Chelvanayakam then left his practice and joined politics as a primary organizer of the All Ceylon Tamil Congress (ACTC) in 1944. He was elected as a member of Parliament for the first time in September 1947. On 18 December 1949, Chelvanayakam launched the Ilankai Thamil Arasu Kadchi (ITAK, also known as the Federal Party) along with E. M. V. Naganathan and V. Navaratnam elected as joint General Secretaries. He was also a director of the Tamil newspaper Suthanthiran (Freedom).
Chelvanayakam was known by Tamils as Thanthai Chelva (Father Chelva) because of his interest in safeguarding the identity and interests of Tamil people.
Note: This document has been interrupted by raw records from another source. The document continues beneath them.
/-- R211, R334, R335, R381, R382: a collective starts every chunk; a chunk whose contributions are all here is combined and written, and is
reported once its writes are performed, with the status of one that was refused. -/
def Obligations.CollectiveCommands : Prop :=
  (∀ s core seq c g t op i, (op = 0 ∧ i = Instr.allGather core seq) ∨ (op = 1 ∧ i = .reduceScatter core seq) ∨
      (op = 2 ∧ i = .allReduce core seq) →
      s.cmdAt core 3 seq = some c → c.code = 0x40 → s.mayStart core 3 seq = true → c.cop = op →
      s.groupOf (s.cmdGrid c).ctx (c.f 3 56 8) = some g → c.collOk = true →
      (if c.viaSwitch g then s.sendChunks (s.agentOf c core) c g else (s, false)) = (t, false) →
    exec i s = .next (t.modCmd core 3 seq fun d => { d with phase := .running, chunks := List.range c.nch })) ∧
  (∀ s core seq chunk peers c g s1 s2 b x, s.cmdAt core 3 seq = some c → c.phase = .running → chunk ∈ c.chunks →
      s.groupOf (s.cmdGrid c).ctx (c.f 3 56 8) = some g → s.chunkWritten (chunkKey core seq chunk) = false →
      s.partPoison g chunk = false → (∀ d ∈ s.partsOf c g chunk peers, d.length = c.chunk) →
      let a := { s.agentOf c core with key := chunkKey core seq chunk }
      s.engRead a (c.srcOf g.rank chunk) c.chunk = (s1, .data b) → anyPoison b = false →
      let ws := chunkWrites c g chunk s1.fresh ((s.partsOf c g chunk peers).set g.rank (rawBytes b))
      ({ s1 with fresh := s1.fresh + 1 } : State).rangesReady a ws = (s2, .data x) →
    exec (.chunkCompletion core seq chunk peers) s = .next
      (let u := ws.foldl (fun t w => t.engWrite a w.1 (clean w.2)) s2
       if u.chunkWritten a.key then u else u.closeChunk core seq c g chunk 0)) ∧
  (∀ s core seq chunk peers c g, s.cmdAt core 3 seq = some c → c.phase = .running → chunk ∈ c.chunks →
      s.groupOf (s.cmdGrid c).ctx (c.f 3 56 8) = some g → s.chunkWritten (chunkKey core seq chunk) = true →
      s.engPending (chunkKey core seq chunk) = false →
    exec (.chunkCompletion core seq chunk peers) s = .next
      (s.closeChunk core seq c g chunk ((s.engRefused (chunkKey core seq chunk)).getD 0)))

/-- R287, R307 to R318, R336, R337, R353 to R366: the other engines: a table is built, a launch enters a queue or waits without holding up its
team's later commands, channels are set aside as SETASIDE runs and for a period that begins at its completion (DEDUCED, log 86) and
returned, attention starts and computes on the row width and QR of the version it started with (DEDUCED, log 87), the map cache is
invalidated, and a finished command reports, a cancelled one once no warp of its grid is left. -/
def Obligations.EngineCommands : Prop :=
  (∀ s core seq c t b, s.cmdAt core 4 seq = some c → c.code = 0x50 → s.mayStart core 4 seq = true →
      s.current (s.cmdGrid c).ctx (c.f 1 0 20) = none → c.f 1 20 44 = 0 → c.f 5 32 32 = 0 → c.zeroFrom 6 = true →
      (fld (wordAt c.w 2) 0 4 = 2 ∨ fld (wordAt c.w 2) 0 4 = 3) → fld (wordAt c.w 2) 32 32 = 0 →
      (wordAt c.w 2).getLsbD 11 = false → descBad (wordAt c.w 2) (wordAt c.w 3) (wordAt c.w 4) 0 = false →
      c.f 5 0 32 ≤ fld (wordAt c.w 4) 0 40 / (16 * fld (wordAt c.w 2) 16 8) →
      s.buildFree (c.job (s.cmdGrid c).ctx) (c.f 5 0 32) = true →
      s.buildIndex (c.job (s.cmdGrid c).ctx) (c.f 5 0 32) = (t, b) → b.bad = none →
      s.askBack (engKey core 4 seq) (s.cmdGrid c).ctx (b.zeros.map Prod.fst) = none →
    exec (.build core seq) s = .next
      (let u := b.zeros.foldl (fun s z => s.agentWrite z.1 z.2.2 z.2.1 (leBytes 4 0)) t
       ({ u with
          uid := u.uid + 1,
          tabs := u.tabs ++ [Version.mk t.uid (s.cmdGrid c).ctx (c.f 1 0 20) (withVersion (wordAt c.w 2) 1) (wordAt c.w 3)
            (wordAt c.w 4) 0 true b.index [] []] } : State).finishCmd core 4 seq 0 0)) ∧
  (∀ s core seq c, s.cmdAt core 5 seq = some c → c.code = 0x60 → c.phase = .running ∨ s.mayStart core 5 seq = true →
      (∃ d ∈ s.cmdsBefore core 5 seq, d.code = 0x60 ∧ d.f 1 0 6 = c.f 1 0 6 ∧ d.phase.isFinished = false) ∨
        (c.f 1 6 58 = 0 ∧ c.zeroFrom 6 = true ∧ (∃ b, (s.queue (c.f 1 0 6)).bind = some ((s.cmdGrid c).ctx, b)) ∧
          (s.queue (c.f 1 0 6)).room = false) →
    exec (.launch core seq) s = .next (s.modCmd core 5 seq fun d => { d with phase := .running })) ∧
  (∀ s core seq c ctx b, s.cmdAt core 5 seq = some c → c.code = 0x60 → c.phase = .running ∨ s.mayStart core 5 seq = true →
      (∀ d ∈ s.cmdsBefore core 5 seq, ¬ (d.code = 0x60 ∧ d.f 1 0 6 = c.f 1 0 6 ∧ d.phase.isFinished = false)) →
      c.f 1 6 58 = 0 → c.zeroFrom 6 = true → (s.queue (c.f 1 0 6)).bind = some (ctx, b) → ctx = (s.cmdGrid c).ctx →
      (s.queue (c.f 1 0 6)).room = true →
    exec (.launch core seq) s = .next ((s.modQueue (c.f 1 0 6) fun k =>
      k.enter 15 0 seq (((List.range 4).map fun i => wordAt c.w (2 + i)) ++ List.replicate 4 0)).finishCmd core 5 seq 0 0)) ∧
  (∀ s core seq c, s.cmdAt core 5 seq = some c → c.code = 0x61 → s.mayStart core 5 seq = true → c.channels ≠ [] →
      1 ≤ c.f 3 0 32 ∧ c.f 3 0 32 ≤ 1000000 ∧ c.f 3 32 32 = 0 ∧ c.zeroFrom 4 = true →
      (∀ h ∈ c.channels, s.mem.dedicated.getLsbD h = true ∧ ∀ e ∈ s.mem.aside, e.1 = h → e.2.1 = (s.cmdGrid c).ctx) →
      let zero := c.channels.filter fun h => (s.mem.lastCtx.find? fun p => p.1 == h).any fun p => p.2 != (s.cmdGrid c).ctx
      s.askBack (engKey core 5 seq) (s.cmdGrid c).ctx (zero.flatMap s.hostLinesOn) = none →
    exec (.setaside core seq) s = .next (((zero.foldl State.zeroChannel s).modMem fun m => { m with
      aside := m.aside ++ (c.channels.filter fun h => !m.aside.any fun p => p.1 == h).map fun h => (h, (s.cmdGrid c).ctx, 0),
      lastCtx := (m.lastCtx.filter fun p => !c.channels.contains p.1) ++ c.channels.map fun h => (h, (s.cmdGrid c).ctx) }).finishCmd
        core 5 seq 0 0)) ∧
  (∀ s core seq c detail, s.cmdAt core 5 seq = some c → c.phase = .finished 0 detail → c.code = 0x61 →
      s.engPending (engKey core 5 seq) = false → s.engRefused (engKey core 5 seq) = none →
    exec (.commandCompletion core 5 seq) s = .next
      (let begin_ := fun (p : Nat × Nat × Nat) => if c.channels.contains p.1 then (p.1, p.2.1, s.gtime + 1000 * c.f 3 0 32) else p
       ((s.modMem fun m => { m with aside := m.aside.map begin_ }).dropCmd core 5 seq).report (c.who core) 0 detail)) ∧
  (∀ s ch h ctx t, s.mem.aside.find? (fun p => p.1 == ch) = some (h, ctx, t) → s.gtime ≥ t → s.asideHeld ch = false →
    exec (.setasideExpiry ch) s = .next
      (let cs := s.asideCmds ctx ch
       let s1 := (cs.filter fun p => !s.begun p.1 p.2).foldl (fun s p => s.failCmd p.1 p.2.q p.2.id .permission) s
       (s1.dropTlb fun e => e.ctx == ctx && e.onCh ch).modMem fun m => { m with
         aside := m.aside.filter (fun p => p.1 != ch)
         lame := m.lame ++ (cs.filter fun p => s.begun p.1 p.2).map fun p => (ch, ctx, engKey p.1 p.2.q p.2.id) })) ∧
  (∀ (s : State) ctx ch k c, (k, c) ∈ s.asideCmds ctx ch ↔ k < s.cores.length ∧
    c ∈ (s.core k).queues.getD 1 [] ++ (s.core k).queues.getD 2 [] ∧ (s.cmdGrid c).ctx = ctx ∧ c.phase.isFinished = false ∧
      s.onAside c k ch = true) ∧
  (∀ s core seq c v s1 s2 b l, s.cmdAt core 2 seq = some c → c.code = 0x30 → c.phase ≠ .running → s.mayStart core 2 seq = true →
      s.attendBad c (s.cmdGrid c).ctx (s.agentOf c core).key = .ok v → s.maskBits (s.agentOf c core) c = (s1, .data b) →
      anyPoison b = false → s1.rowBusy core (s.cmdGrid c).ctx (s1.mapRows v (c.kvHeads.flatMap fun kh =>
        (c.neededPages (rawBytes b)).map fun pg => c.kvKey kh (64 * pg))) = false →
      s1.resolveAll (core / 64) (s.cmdGrid c).ctx v c
        (c.kvHeads.flatMap fun kh => (c.neededPages (rawBytes b)).map fun pg => (kh, pg)) = (s2, l) → (∀ e ∈ l, e.2.1 ≠ 7) →
    exec (.attend core seq) s = .next (s2.modCmd core 2 seq fun d => { d with
      phase := .running, resolved := l, card := ⟨v.rowBytes, if v.d0.getLsbD 11 then 1 else 0, false⟩ })) ∧
  (∀ s core seq c s1 s2 s3 s4 bm bq ps b, s.cmdAt core 2 seq = some c → c.code = 0x30 → c.phase = .running →
      s.maskBits (s.agentOf c core) c = (s1, .data bm) →
      s1.msuRange (s.agentOf c core) c.aQ (sizeOf' c.qf * c.hd * c.heads * c.rowsQ) = (s2, .data bq) →
      s2.pagesKV (s.agentOf c core) c c.card.tiles = (s3, .ok ps) →
      s3.msuReady (s.agentOf c core) c.aO c.resultBytes = (s4, .data b) → anyPoison bm = false → anyPoison bq = false →
      s4.askBack (s.agentOf c core).key (s.agentOf c core).ctx
        ((s4.stateBytes c ps).filterMap fun va => s4.rowLine (core / 64) (s.agentOf c core).ctx va) = none →
      (∀ l ∈ (s4.stateBytes c ps).filterMap fun va => s4.rowLine (core / 64) (s.agentOf c core).ctx va, s4.homeFree l = true) →
    exec (.attend core seq) s = .next (s4.attendStore core seq c (rawBytes bm) (rawBytes bq) ps)) ∧
  (∀ s core seq c v, s.cmdAt core 2 seq = some c → c.code = 0x31 → c.phase ≠ .running → s.mayStart core 2 seq = true →
      c.mapinvOk = true → s.current (s.cmdGrid c).ctx (c.f 1 0 20) = some v → v.kind = 4 →
    exec (.mapinv core seq) s = .next
      (let late := (List.range s.cores.length).flatMap fun k =>
         (((s.core k).queues.getD 2 []).filter fun d => s.holdsDropped c (s.cmdGrid c).ctx d).map fun d => (k, d.id, 0, 0)
       let cut := fun (l : List MapE) => l.filter fun e => !c.drops (s.cmdGrid c).ctx e.key
       let group := fun (p : List MapE × Nat) => if (c.f 4 0 16).testBit p.2 then cut p.1 else p.1
       (s.modMem fun m => { m with mapCache := m.mapCache.zipIdx.map group }).modCmd core 2 seq fun d =>
         { d with phase := .running, resolved := late })) ∧
  (∀ s core seq c, s.cmdAt core 2 seq = some c → c.code = 0x31 → c.phase = .running →
      (∀ e ∈ c.resolved, ∀ d, s.cmdAt e.1 2 e.2.1 = some d → d.phase ≠ .running) →
    exec (.mapinv core seq) s = .next (s.finishCmd core 2 seq 0 0)) ∧
  (∀ s core q seq c st detail, s.cmdAt core q seq = some c → c.phase = .finished st detail → st ≠ 0 →
      (q = 0 → ∀ d ∈ s.cmdsBefore core q seq, d.team ≠ c.team) → s.engPending (engKey core q seq) = false →
      (st = 0xF0 → s.aborting c = false) →
    exec (.commandCompletion core q seq) s = .next ((s.dropCmd core q seq).report (c.who core) st detail)) ∧
  (∀ s core q seq c detail, s.cmdAt core q seq = some c → c.phase = .finished 0 detail → c.code ≠ 0x40 → c.code ≠ 0x61 →
      (q = 0 → ∀ d ∈ s.cmdsBefore core q seq, d.team ≠ c.team) → s.engPending (engKey core q seq) = false →
      s.engRefused (engKey core q seq) = none →
    exec (.commandCompletion core q seq) s = .next ((s.dropCmd core q seq).report (c.who core) 0 detail))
Together with the Prime Minister of Sri Lanka he signed the Bandaranaike-Chelvanayakam Pact on 26 July 1957 which would request parity for the Tamil language; cessation of colonization on traditional Tamil-speaking homelands; give regional autonomy for the Tamil provinces; and restore the citizenship and rights of the upcountry Tamils (S. J. V. Chelvanayakam and the Crisis of Sri Lankan Tamil Nationalism / A. J. Wilson). On 24 March 1965 he signed the Senanayake-Chelvanayakam Pact which addressed the Tamil Language Special Provisions Act No. 28 of 1958 but this was not passed.
Chelvanayakam’s health declined due to Parkinson’s disease and in 1961 he had surgery in Edinburgh. After suffering from a fall resulting in head injuries in March 1977, Chelvanayakam passed away on 26 April 1977.